Major reasons for burnout include lackluster performance of many electronic health records (EHR) systems that complicate rather than simplify clinical tasks and record keeping and increasing regulatory burdens imposed by the government or insurance companies.

Burnout, as defined by the American Medical Association, is a long-term stress reaction, and its characteristics include depersonalization, a feeling of decreased personal achievement and cynical or negative attitudes toward patients along with a loss of empathy for them.

Fifty-four percent of physicians reported their morale as somewhat or very negative in a survey of 17,236 physicians. The survey, commissioned by the Physicians Foundation and conducted by the Merritt Hawkins physician recruitment and search firm, also found that 48 percent of doctors plan to reduce the number of patients they see and the hours they work or look for a nonclinical, administrative role.

“There is no amount of yoga that will compensate for having to do two hours of EHR work after the kids go to bed.”

Another recent survey found that rates among physicians reporting at least one symptom of burnout increased to 54.4 percent in 2014 from 45.5 percent in 2011 compared to rates of 28.4 percent and 28.6 percent for those years among the general U.S. population. The survey, conducted by researchers with Mayo Clinic and the AMA, also found increasing physician dissatisfaction with work-life balance growing to 48.5 percent from 40.9 percent during the same period.
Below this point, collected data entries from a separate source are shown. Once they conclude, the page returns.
/-! ### ADC, CMP -/

/-- ADC_ECFG: pd has no meaning on an internal entry; another stage discards the open window; a check that is switched
off ends with its condition and its count (R137, R139, R149, R156). -/
def State.ecfgWrite (s : State) (cmd : Option Nat) (e : Fin 64) (v : Word) : State :=
  let s1 := s.plain cmd (A.ADC_ECFG e) (if extEntry e then v else v &&& ~~~0x10)
  let s2 := if s1.f (F.ADC_ECFG_stg e) = s.f (F.ADC_ECFG_stg e) then s1 else s1.setEnt e s1.ent[e].clearOpen
  let off (w : Nat) : Bool := s.fb ⟨A.ADC_ECFG e, 5 + w, 1⟩ && !s2.fb ⟨A.ADC_ECFG e, 5 + w, 1⟩
  let x := s2.ent[e]
  let s3 := s2.setEnt e { x with
    frz := if off 0 then 0 else x.frz, rng := if off 1 then 0 else x.rng, rngOwn := x.rngOwn && !off 1
    xchk := if off 2 then 0 else x.xchk }
  let s4 := [0, 2].foldl (fun s w => if off w then s.plausClear e w else s) s3
  if off 1 || ((s4.boundTo e).isNone && !s4.ent[e].rngOwn) then s4.plausClear e 1 else s4

/-- The DAC loopback of SELFTEST has passed since the latest reset (R162, R351): SELFTEST passed, or ended later than its
14 ms in one of the checks that do not precede it. While SELFTEST runs, after its calibration, the free number `n` says
whether the loopback is over by now; once it is, it stays so (assumption 41, DESIGN CHOICE). -/
def State.loopbackPassed (s : State) (n : Nat) : Bool :=
  s.fb F.SYS_STEST_pass || (s.fb F.SYS_STEST_done &&
    ([3, 4, 5].contains (s.f F.SYS_STEST_fail) || (s.f F.SYS_STEST_fail == 0 && decide (14 ≤ s.f F.SYS_STEST_t_ms)))) ||
    (s.mode == mSelftest && s.calDone && !s.calRun && (s.loopOk || n % 2 == 1))

/-- CMP_CFG: a write that sets en is refused until the loopback has passed (R162). -/
def State.cmpCfgWrite (s0 : State) (cmd : Option Nat) (c : Fin 24) (v : Word) : Nat × State :=
  let (n, s) := s0.freshN
  let on := natBit v.toNat 0
  if on && !s.fb (F.CMP_CFG_en c) && !s.loopbackPassed n then (rMode, s)
  else (rOk, ({ s with loopOk := s.loopOk || (on && !s.fb (F.CMP_CFG_en c)) }.plain cmd (A.CMP_CFG c) v).cmpPower c on)

/-- CMP_STAT: clearing trip clears cnt (R165). -/
def State.cmpStatWrite (s : State) (cmd : Option Nat) (c : Fin 24) (v : Word) : State :=
  let s1 := s.plain cmd (A.CMP_STAT c) v
  if natBit v.toNat 2 then s1.put (F.CMP_STAT_cnt c) 0 else s1

/-- ADC_CTL: calibration and restart (R135, R152). -/
def State.adcCtlWrite (s : State) (v : Word) : Nat × State :=
  let (r, s1) := if natBit v.toNat 8 then s.adcCal else (rOk, s)
  if r ≠ rOk then (r, s) else (rOk, s1.adcRestart (getBits v 0 4))

/-- ADC_PLST: W1C flags and mm_clr (R144, R149). -/
def State.plstWrite (s : State) (cmd : Option Nat) (e : Fin 64) (v : Word) : State :=
  let s1 := s.plain cmd (A.ADC_PLST e) v
  if natBit v.toNat 8 then s1.mmClear e else s1

/-- ADC and CMP registers. -/
def State.writeAdc (s : State) (cmd : Option Nat) (a : Nat) (v : Word) : Nat × State :=
  if a = A.ADC_CTL then s.adcCtlWrite v
  else match (List.finRange 4).find? fun (i : Fin 4) => A.ADC_SCAN i == a with
    | some i => s.scanWrite i (getBits v 0 16)
    | none =>
      match (List.finRange 64).find? fun (e : Fin 64) => A.ADC_ECFG e == a || A.ADC_PLST e == a with
      | some e => (rOk, if A.ADC_ECFG e = a then s.ecfgWrite cmd e v else s.plstWrite cmd e v)
      | none =>
        match (List.finRange 24).find? fun (c : Fin 24) => A.CMP_CFG c == a || A.CMP_STAT c == a || A.CMP_THR c == a with
        | some c =>
          if A.CMP_CFG c = a then s.cmpCfgWrite cmd c v
          else if A.CMP_THR c = a then (rOk, (s.plain cmd a v).thrWrite c)
          else (rOk, s.cmpStatWrite cmd c v)
        | none => (rOk, s.plain cmd a v)

/-! ### STG -/

/-- A write of STG_CTL.run: one of 1 is checked as START_STAGE is, mode included, whatever run is now (R62, R168, R343, R345,
R357); one of 0 stops the stage (R182). -/
def State.runWrite (s : State) (k : Stage) (on : Bool) : Nat × State :=
  if !on && !s.fb (F.STG_CTL_run k) then (rOk, s)
  else if on then
    if !isSwitchMode s.mode || s.halted then (rMode, s)
    else
      let r := s.startCheck k
      if r ≠ rOk then (r, s) else (rOk, s.startStage k)
  else (rOk, s.stopStage k)

/-- STG_CTL: clr, tb, run (R189). A write that sets run starts the timebase too, so tb is then not judged by itself. -/
def State.stgCtlWrite (s : State) (k : Stage) (v : Word) : Nat × State :=
  let s1 := if natBit v.toNat 4 then s.stgClr k else s
  let run := natBit v.toNat 1
  let (r, s2) := if run && !s1.fb (F.STG_CTL_run k) then (rOk, s1) else s1.tbWrite k (natBit v.toNat 0)
  if r ≠ rOk then (r, s)
  else
    let (q, s3) := s2.runWrite k run
    if q ≠ rOk then (q, s) else (rOk, s3)

/-- STG_TBLCTL: clr_band is refused while the stage switches (R229); sclr (R232). In a command's word both act where the word
takes effect (R370). -/
def State.tblCtlWrite (s : State) (cmd : Option Nat) (k : Stage) (v : Word) : Nat × State :=
  let m := getBits v 8 4
  if m ≠ 0 ∧ s.switching k then (rRunning, s)
  else if cmd.isSome && s.tbRuns k then (rOk, s.plain cmd (A.STG_TBLCTL k) v)
  else
    let s1 := if m = 0 then s else s.tblClear k m
    let s2 := if natBit v.toNat 12 then s1.setReg (A.STG_TBLSTAT k) 0 else s1
    (rOk, s2.plain cmd (A.STG_TBLCTL k) v)

/-- STG registers. -/
def State.writeStg (s : State) (cmd : Option Nat) (a : Nat) (v : Word) : Nat × State :=
  match stages.find? fun (k : Stage) => A.STG_CTL k == a || A.STG_TBLCTL k == a with
  | some k => if A.STG_CTL k = a then s.stgCtlWrite k v else s.tblCtlWrite cmd k v
  | none => (rOk, s.plain cmd a v)

/-! ### GL -/

/-- GL_ALOOP. -/
def State.aloopWrite (s : State) (cmd : Option Nat) (n : Link) (v : Word) : State :=
  let s1 := s.plain cmd (A.GL_ALOOP n) v
  (List.range 8).foldl (fun (t : State) (i : Nat) =>
    let dv := natBit (s1.f (F.GL_ALOOP_dv_en n)) i && !natBit (s.f (F.GL_ALOOP_dv_en n)) i
    let dt := natBit (s1.f (F.GL_ALOOP_dt_en n)) i && !natBit (s.f (F.GL_ALOOP_dt_en n)) i
    if dv || dt then t.loopInit n i dv dt else t) s1

/-- GL_CTL: en, and a request of the ENABLE sequence in CONFIGURE and STANDBY (R203). -/
def State.glCtlWrite (s : State) (cmd : Option Nat) (n : Link) (v : Word) : Nat × State :=
  let s1 := s.plain cmd (A.GL_CTL n) v
  if natBit v.toNat 1 then
    if s.mode = mConfigure ∨ s.mode = mStandby then
      (rOk, if s1.lnkSt n = lSeq then s1 else s1.startSeq n)
    else (rMode, s)
  else (rOk, s1)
“Given the extensive evidence that burnout among physicians has effects on quality of care, patient satisfaction, turnover and patient safety, these findings have important implications for society at large,” concluded the researchers in their survey report published last December in the Mayo Clinic Proceedings journal. “There is an urgent need for systematic application of evidence-based interventions addressing the drivers of burnout among physicians.”
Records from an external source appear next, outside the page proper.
-- ==== Sys2Proof/Decode.lean ====
section
/-! DEFINITION. Words and commands. No row of the opcode table gives bits, so no word spells a command of the block:
`decodeTableWord` answers none. What an engine fetches is decoded by `decodeFj`, and `encodeFj` is written from the same
formats (R84 to R86 and the group tables R93, R95, R98 to R102, R110 to R131). -/

namespace Sys2Proof

/-- The command that a word spells by the opcode table's bits: the table gives none. -/
def decodeTableWord (_nbits _w : Nat) : Option Instr := none

/-! ### Formats (R84) -/

/-- A word of the register format. -/
def regWord (op : BitVec 6) (d a b : VReg) (fx : BitVec 6) (lit : BitVec 5) : Word := op ++ d ++ a ++ b ++ fx ++ lit

/-- A word of the immediate, branch or jump format. -/
def immWord (op : BitVec 6) (d a : VReg) (imm : BitVec 16) : Word := op ++ d ++ a ++ imm

/-- The fields of a word. -/
def fjOp (w : Word) : BitVec 6 := w.extractLsb' 26 6
def fjD (w : Word) : VReg := w.extractLsb' 21 5
def fjA (w : Word) : VReg := w.extractLsb' 16 5
def fjB (w : Word) : VReg := w.extractLsb' 11 5
def fjFx (w : Word) : BitVec 6 := w.extractLsb' 5 6
def fjLit (w : Word) : BitVec 5 := w.extractLsb' 0 5
def fjImm (w : Word) : BitVec 16 := w.extractLsb' 0 16

/-- An instruction, if the fields that it does not use are 0 and its operands are legal (R84, R85, R108, R109). -/
def fjIf (c : Bool) (i : Instr) : Option Instr := if c then some i else none

/-! ### Parity of the reads of a decoded instruction -/

def parN (n : Nat) [NeZero n] (p : Par) (one : Fin n) : Fin n := if p = .replayPass then one else 0
def parBad {α : Type} (p : Par) (x : α) : Option α := if p = .replayFail then some x else none

/-! ### Groups -/

/-- Integer group, op 0x01 (R93). -/
def decodeInt (e : CtxId) (d a b : VReg) (fx : Nat) (lit : BitVec 5) : Option Instr :=
  let z := lit == 0
  let bz := b == 0
  match fx with
  | 0x00 => fjIf z (.add e d a b)
  | 0x01 => fjIf z (.sub e d a b)
  | 0x02 => fjIf z (.adds e d a b)
  | 0x03 => fjIf z (.subs e d a b)
  | 0x04 => fjIf z (.and e d a b)
  | 0x05 => fjIf z (.or e d a b)
  | 0x06 => fjIf z (.xor e d a b)
  | 0x07 => fjIf z (.andn e d a b)
  | 0x08 => fjIf z (.shl e d a b)
  | 0x09 => fjIf z (.shr e d a b)
  | 0x0A => fjIf z (.sar e d a b)
  | 0x0B => fjIf bz (.shli e d a lit)
  | 0x0C => fjIf bz (.shri e d a lit)
  | 0x0D => fjIf bz (.sari e d a lit)
  | 0x10 => fjIf z (.mul e d a b)
  | 0x11 => fjIf z (.mulh e d a b)
  | 0x12 => fjIf z (.div e d a b)
  | 0x14 => fjIf z (.clt e d a b)
  | 0x15 => fjIf z (.cltu e d a b)
  | 0x16 => fjIf z (.ceq e d a b)
  | 0x17 => fjIf z (.min e d a b)
  | 0x18 => fjIf z (.max e d a b)
  | 0x1E => fjIf (z && bz) (.jlr e d a)
  | 0x1F => fjIf (z && bz && a == 0) (.sfrd e d)
  | _ => none

/-- Per-unit group, op 0x02 (R95). -/
def decodePu (e : CtxId) (d a b : VReg) (fx : Nat) (lit : BitVec 5) : Option Instr :=
  let z := lit == 0
  let bz := b == 0
  match fx with
  | 0x00 => fjIf z (.padd e d a b)
  | 0x01 => fjIf z (.psub e d a b)
  | 0x02 => fjIf (z && bz) (.pneg e d a)
  | 0x03 => fjIf (z && bz) (.pabs e d a)
  | 0x04 => fjIf z (.pmul e d a b)
  | 0x05 => fjIf bz (.pshl e d a lit)
  | 0x06 => fjIf bz (.pshr e d a lit)
  | 0x07 => fjIf z (.pdiv e d a b)
  | 0x08 => fjIf (bz && litOk28 lit) (.itop e d a lit)
  | 0x09 => fjIf (bz && litOk28 lit) (.ptoi e d a lit)
  | _ => none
There are positive aspects to build on. The researchers noted that the negative findings of their survey were offset somewhat by the nature of the profession, which included meaningful relationships with patients, intellectual stimulation and “the satisfaction of helping fellow human beings.”
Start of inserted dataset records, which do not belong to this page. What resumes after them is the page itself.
/-- Start-up, with no command in flight. RESET is left for BOOT where no supply monitor and no lost reference holds it,
and every link sends PARTING; VBK low before makes the RTC invalid, whatever reset it was. BOOT takes the active bank,
else the other, else none, and ends where the lock is qualified. A SELFTEST that finds nothing leads to CONFIGURE,
with ALIVE where no episode is open; it cannot pass while the calibration runs; a finding is a class A report and
SAFE-STOP, but no finding contradicts a loopback that has passed (assumption 78, DESIGN CHOICE). An orderly stop ends
in STANDBY once no stage switches. The rows RESET_RELEASE, BOOT_DONE, SELFTEST_DONE and ORDERLY_STOP_DONE (R25, R26,
R29, R35, R45, R162, R345 to R352). -/
def Obligations.StartUp : Prop :=
  ∀ (s : State) (r : Release) (arg : Word) (pods : BitVec 12) (ms : Nat), s.cmds = [] →
    (s.mode = mReset → (∀ j : Fin 5, s.railBad[j] = false) → s.refLost = false →
      ∃ t, exec (.resetRelease r) s = .next t ∧ t.mode = mBoot ∧ t.resetN = true ∧ t.straps = r.straps.val ∧ t.cyc = 0 ∧
        t.fb F.CLK_STAT_acq = true ∧ (∀ n : Link, .symbol n 0xFD ∈ t.out) ∧
        (r.vbk = false → t.fb F.SYS_RTC_SUB_valid = false ∧ t.fb F.SYS_RSTCAUSE_rtc_inv = true)) ∧
    (∀ j : Fin 5, s.railBad[j] = true → exec (.resetRelease r) s = .next s) ∧
    (s.refLost = true → exec (.resetRelease r) s = .next s) ∧
    (s.mode = mBoot → s.bootDone = false → s.downloads = false → ∃ t, exec .bootDone s = .next t ∧ t.bootDone = true ∧
      t.mode = (if s.fb F.CLK_STAT_lock then mSelftest else mBoot) ∧
      (s.bankValid s.activeBase = true → t.fb F.SYS_BOOT_img_ok = true ∧ t.activeB = s.activeB) ∧
      (s.bankValid s.activeBase = false → s.bankValid s.inactiveBase = true → t.fb F.SYS_BOOT_img_ok = true ∧
        t.fb F.SYS_BOOT_fallback = true ∧ t.activeB = !s.activeB) ∧
      (s.bankValid s.activeBase = false → s.bankValid s.inactiveBase = false → t.fb F.SYS_BOOT_img_ok = false)) ∧
    (s.mode = mSelftest → s.refHeld = none →
      (s.calRun = false → ∃ t, exec (.selftestDone none arg pods ms) s = .next t ∧
        t.mode = mConfigure ∧ t.aliveRun = !s.fb F.FLT_STAT_open ∧ t.fb F.SYS_STEST_pass = true ∧
        t.fb F.SYS_STEST_done = true ∧ t.f F.SYS_STEST_pods = pods.toNat) ∧
      (∀ i : Fin 7, (s.loopOk = false ∨ i.val ∈ [3, 4, 5] ∨ (i = 0 ∧ 14 ≤ ms)) →
        ∃ u : State, exec (.selftestDone (some i) arg pods ms) s = .next ((u.report (0x0C00 + i.val) .A arg).enterSafeStop) ∧
          u.f F.SYS_STEST_fail = i.val ∧ u.fb F.SYS_STEST_pass = false ∧ u.mode = mSelftest) ∧
      (∀ i : Fin 7, s.loopOk = true → i.val ∈ [1, 2, 6] ∨ (i = 0 ∧ ms < 14) →
        exec (.selftestDone (some i) arg pods ms) s = .next s)) ∧
    (s.calRun = true → exec (.selftestDone none arg pods ms) s = .next s) ∧
    (s.anySwitching = false → s.fb F.SYS_MODEREQ_pend = true → ∃ t, exec .orderlyStopDone s = .next t ∧ t.mode = mStandby ∧
      t.fb F.SYS_MODEREQ_pend = false ∧ t.f F.SYS_MODEREQ_result = rOk ∧ ∀ k : Stage, t.fb (F.STG_CTL_run k) = false) ∧
    (s.anySwitching = true → exec .orderlyStopDone s = .next s)

/-- The tracker's rows outside hold: lock is qualified 40 ms after |q+| came inside its limit, in the tracking range; it
is lost 5 ms after |q+| went beyond its own, or outside the range, and sync_ok with it; sync_ok is set once its
conditions have held for t_q. In hold the lock neither comes nor goes. The rows GRID_LOCK, GRID_UNLOCK and SYNC_OK
(R236, R237, R239, R260). A ride-through tick acts on the interfaces that are switched on and on no other: it counts
the ticks below lv_in, and those above hv_in; with none on, RIDE-THROUGH ends (R243, R245, R249). The tick that
completes a run of q_in ticks out of range declares the episode, LV or HV: its bit, its event, an end to RECOVERY, and
in RUN with ride-through on the mode RIDE-THROUGH. The tick that completes t_rec in range ends RECOVERY, with its
event, and in RIDE-THROUGH, no other interface being on, leads back to RUN. Here trips are off and no command is in
flight. The rows EPISODE_DECLARED and RECOVERY_END (R242, R243, R247, R249). The tick that decides a voltage trip or a
frequency trip latches it with its event, and GRD_TRIP names its cause and stage. Where trips are on and the mode is
SYNCHRONISE, RUN or RIDE-THROUGH, here with no open episode of ride-through but the trip's own, the device goes to
STANDBY with no stage running, and the trip is counted. A failed entry decides a voltage trip, cause 5. The rows
VOLTAGE_TRIP and FREQUENCY_TRIP (R245, R246, R248, R250, R260). -/
def Obligations.GridEvents : Prop :=
  (∀ (s : State) (g : Fin 4) (t0 : Nat), s.fb (F.GRD_CTL_en g) = true →
      let keeps (t : State) : Prop := t.mode = s.mode ∧ t.ctx = s.ctx ∧ t.lnk = s.lnk ∧ t.mem = s.mem
      (s.fb (flgBit g 1) = false → s.fb (flgBit g 0) = false → s.inRange g = true → s.grd[g].inLock = some t0 →
        t0 + 320000000 ≤ s.etime → ∃ t, exec (.gridLock g) s = .next t ∧ t.fb (flgBit g 0) = true ∧
          t.fb ⟨A.GRD_EVT g, 0, 1⟩ = true ∧ keeps t) ∧
      (s.fb (flgBit g 1) = false → s.fb (flgBit g 0) = true →
        s.inRange g = false ∨ (s.grd[g].outLock = some t0 ∧ t0 + 40000000 ≤ s.etime) →
        ∃ t, exec (.gridUnlock g) s = .next t ∧ t.fb (flgBit g 0) = false ∧ t.fb (flgBit g 2) = false ∧
          t.fb ⟨A.GRD_EVT g, 1, 1⟩ = true ∧ keeps t) ∧
      (s.syncCond g = true → s.fb (flgBit g 2) = false → s.grd[g].syncAt = some t0 →
        t0 + 8000000 * s.f (F.GRD_SYNC0_t_q g) ≤ s.etime → ∃ t, exec (.syncOk g) s = .next t ∧ t.fb (flgBit g 2) = true ∧
          t.fb ⟨A.GRD_EVT g, 3, 1⟩ = true ∧ keeps t) ∧
      (s.fb (flgBit g 1) = true → exec (.gridLock g) s = .next s ∧ exec (.gridUnlock g) s = .next s)) ∧
  (∀ (s : State), ((∀ g : Fin 4, s.fb (F.GRD_CTL_en g) = false) →
        (s.mode ≠ mRide → exec .rtTick s = .next s) ∧ (s.mode = mRide → ∃ t, exec .rtTick s = .next t ∧ t.mode = mRun)) ∧
      (∀ g : Fin 4, s.fb (F.GRD_CTL_trip_en g) = false → s.fb (F.GRD_CTL_rt_en g) = false →
        (∀ h : Fin 4, s.fb (F.GRD_CTL_en h) = decide (h = g)) → s.mode ≠ mRide →
        ∃ t, exec .rtTick s = .next t ∧ t.mode = s.mode ∧ t.ctx = s.ctx ∧ t.lnk = s.lnk ∧ t.mem = s.mem ∧
          t.grd[g].qLv = (if belowM s.grd[g].uLv (s.f (F.GRD_RTV_lv_in g)) then s.grd[g].qLv + 1 else 0) ∧
          t.grd[g].qHv = (if aboveM s.grd[g].uHv (s.f (F.GRD_RTH_hv_in g)) then s.grd[g].qHv + 1 else 0) ∧
          ∀ h : Fin 4, h ≠ g → t.grd[h] = s.grd[h])) ∧
  (∀ (s : State) (g : Fin 4) (hv : Bool), s.fb (F.GRD_CTL_en g) = true → s.fb (F.GRD_CTL_trip_en g) = false → s.cmds = [] →
      s.f (F.GRD_RTV_lv_in g) ≤ s.f (F.GRD_RTV_lv_out g) → s.f (F.GRD_RTH_hv_out g) ≤ s.f (F.GRD_RTH_hv_in g) →
      let out : Prop := if hv then aboveM s.grd[g].uHv (s.f (F.GRD_RTH_hv_in g)) = true
        else belowM s.grd[g].uLv (s.f (F.GRD_RTV_lv_in g)) = true
      let n := if hv then s.grd[g].qHv else s.grd[g].qLv
      (out → s.fb (rtBit g (b2n hv)) = false → s.f (F.GRD_RTQ_q_in g) ≤ n + 1 → s.mode ≠ mRide →
        ∃ t, exec (.episodeDeclared g hv) s = .next t ∧ t.fb (rtBit g (b2n hv)) = true ∧ t.fb (rtBit g 2) = false ∧
          t.fb ⟨A.GRD_EVT g, 4, 1⟩ = true ∧
          t.mode = (if s.mode = mRun ∧ s.fb (F.GRD_CTL_rt_en g) = true then mRide else s.mode)) ∧
      (s.fb (rtBit g (b2n hv)) = true → exec (.episodeDeclared g hv) s = .next s) ∧
      (s.fb (rtBit g 0) = false → s.fb (rtBit g 1) = false → s.fb (rtBit g 2) = true →
        belowM s.grd[g].uLv (s.f (F.GRD_RTV_lv_out g)) = false → aboveM s.grd[g].uHv (s.f (F.GRD_RTH_hv_out g)) = false →
        50 * s.f (F.GRD_RTQ_t_rec g) ≤ s.grd[g].recN + 1 →
        ∃ t, exec (.recoveryEnd g) s = .next t ∧ t.fb (rtBit g 2) = false ∧ t.fb ⟨A.GRD_EVT g, 5, 1⟩ = true ∧
          (s.mode ≠ mRide → t.mode = s.mode) ∧
          (s.mode = mRide → (∀ h : Fin 4, h ≠ g → s.fb (F.GRD_CTL_en h) = false) → t.mode = mRun)) ∧
      (s.fb (rtBit g 2) = false → exec (.recoveryEnd g) s = .next s)) ∧
  (∀ (s : State) (g : Fin 4), s.fb (F.GRD_CTL_en g) = true → s.cmds = [] → (∀ n : Link, s.lnkSt n ≠ lSeq ∧ s.lnk[n].cfg = []) →
      let acts : Prop := s.fb (F.GRD_CTL_trip_en g) = true ∧ isSwitchMode s.mode = true
      let gives (i : Instr) (bit cause stage : Nat) : Prop := ∃ t, exec i s = .next t ∧ t.fb (rtBit g bit) = true ∧
        t.fb ⟨A.GRD_EVT g, if bit = 3 then 6 else 7, 1⟩ = true ∧ t.f (F.GRD_TRIP_cause g) = cause ∧
        t.f (F.GRD_TRIP_stage g) = stage ∧ (acts → t.mode = mStandby ∧ (∀ k : Stage, t.fb (F.STG_CTL_run k) = false) ∧
          t.f (F.GRD_RTCNT_trips g) = satInc (F.GRD_RTCNT_trips g).wd (s.f (F.GRD_RTCNT_trips g)))
      (s.fb (rtBit g 0) = true → belowM s.grd[g].uLv (s.f (F.GRD_RTV_lv_out g)) = true →
        belowCurve s.grd[g].uLv (s.grd[g].ep + 1) (s.lvCurve g) = true → s.grd[g].dTrip = false →
        s.f (F.GRD_RTQ_q_trip g) ≤ s.grd[g].qTrip + 1 → gives (.voltageTrip g (some false)) 3 1 0) ∧
      (s.fb (rtBit g 1) = true → aboveM s.grd[g].uHv (s.f (F.GRD_RTH_hv_out g)) = true →
        aboveCurve s.grd[g].uHv (s.grd[g].epHv + 1) (s.hvCurve g) = true → s.grd[g].dTripHv = false →
        s.f (F.GRD_RTQ_q_trip g) ≤ s.grd[g].qTripHv + 1 → s.fb (rtBit g 0) = false → s.grd[g].uLv = 2 ^ 28 →
        s.f (F.GRD_RTV_lv_in g) ≤ 1000 → gives (.voltageTrip g (some true)) 3 2 0) ∧
      (s.fb (F.GRD_CTL_rt_en g) = true → s.fb (F.GRD_CTL_trip_en g) = true → s.entFail g = true → s.fb (rtBit g 3) = false →
        s.fb (rtBit g 0) = false → s.fb (rtBit g 1) = false → s.grd[g].uLv = 2 ^ 28 → s.grd[g].uHv = 2 ^ 28 →
        s.f (F.GRD_RTV_lv_in g) ≤ 1000 → 1000 ≤ s.f (F.GRD_RTH_hv_in g) → gives (.voltageTrip g none) 3 5 0) ∧
      (∀ (hi : Bool) (j : Fin 4) (x : Fin 8), x.val = 4 * b2n hi + j.val → s.freqActive g x = true → s.fb (flgBit g 1) = false →
        s.grd[g].fq[x] + 1 = max 1 (freqTicks (s.freqWord g x)) → (∀ y : Fin 8, y ≠ x → s.freqActive g y = false) →
        s.entFail g = false → s.fb (rtBit g 0) = false → s.fb (rtBit g 1) = false → s.grd[g].uLv = 2 ^ 28 →
        s.grd[g].uHv = 2 ^ 28 → s.f (F.GRD_RTV_lv_in g) ≤ 1000 → 1000 ≤ s.f (F.GRD_RTH_hv_in g) →
        gives (.frequencyTrip g hi j) 6 (if hi then 4 else 3) j.val))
Christine Sinsky, MD, AMA vice president of professional satisfaction and one of the co-authors of the report, also sounded a positive note.

“I am optimistic that most of the drivers of burnout can be overcome by rational people of goodwill coming together,” Sinsky said in an interview.

Also boosting Sinsky’s optimism are statements by Andy Slavitt, acting administrator for the Centers for Medicare & Medicaid Services (CMS), and others expressing recognition of how complex and overlapping regulations are contributing to the problem of physician burnout.

Sinsky, who is an internist with Medical Associates and Health Plans, a 170-provider medical group in Dubuque, Iowa, cheered how a time-consuming regulation with no patient value was going away on January 1. This regulation, part of the federal Meaningful Use program, which subsidizes EHR purchases, penalizes physicians if they have non-licensed professionals, such as a receptionist, to type in orders for routine tests into the EHR.

“For most physicians, it could save an hour a day to delegate that task to a non-clinical member of the team,” Sinsky said. She added that, at her practice, identifying when a patient’s next visit should be scheduled and what tests will be required in the interim takes a doctor about three to five seconds. But entering it into the EHR takes two to three minutes.

“It turns out that order entry is one of the biggest drivers of dissatisfaction,” Sinsky said.

Physicians only spend 27 percent of their day in direct clinical contact with patients and 49.2 percent on “EHR and desk work,” according to an AMA-funded time-and-motion study Sinsky co-authored that was published September 6 in the Annals of Internal Medicine. The study also found 37 percent of time spent in an exam room with patients involved non-face-to-face EHR and desk work and that many physicians in the study spent one to two hours a night completing these tasks at home.

“I used to be a doctor, now I’m a typist” is a battle cry emerging from this workload, Sinsky said.

In her own practice, Sinsky said much of this has been eliminated by making nurses active members of the care team and having nurses “take ownership of standardized practice elements,” such as administering vaccinations, being the first responder to lab results and obtaining preliminary patient histories. Afterward, nurses, physicians and patients than have a three-way conversation. When Dr. Sinsky leaves the exam room, the nurse stays and continues to discuss next steps and provides patient education as required.

“That’s made a tremendous difference in my satisfaction and joy in practice,” she said.

In an earlier study published in a 2013 edition of the Annals of Family Medicine, Sinsky and a team of researchers observed how 23 high-performing primary-care practices found innovative ways to mitigate burnout.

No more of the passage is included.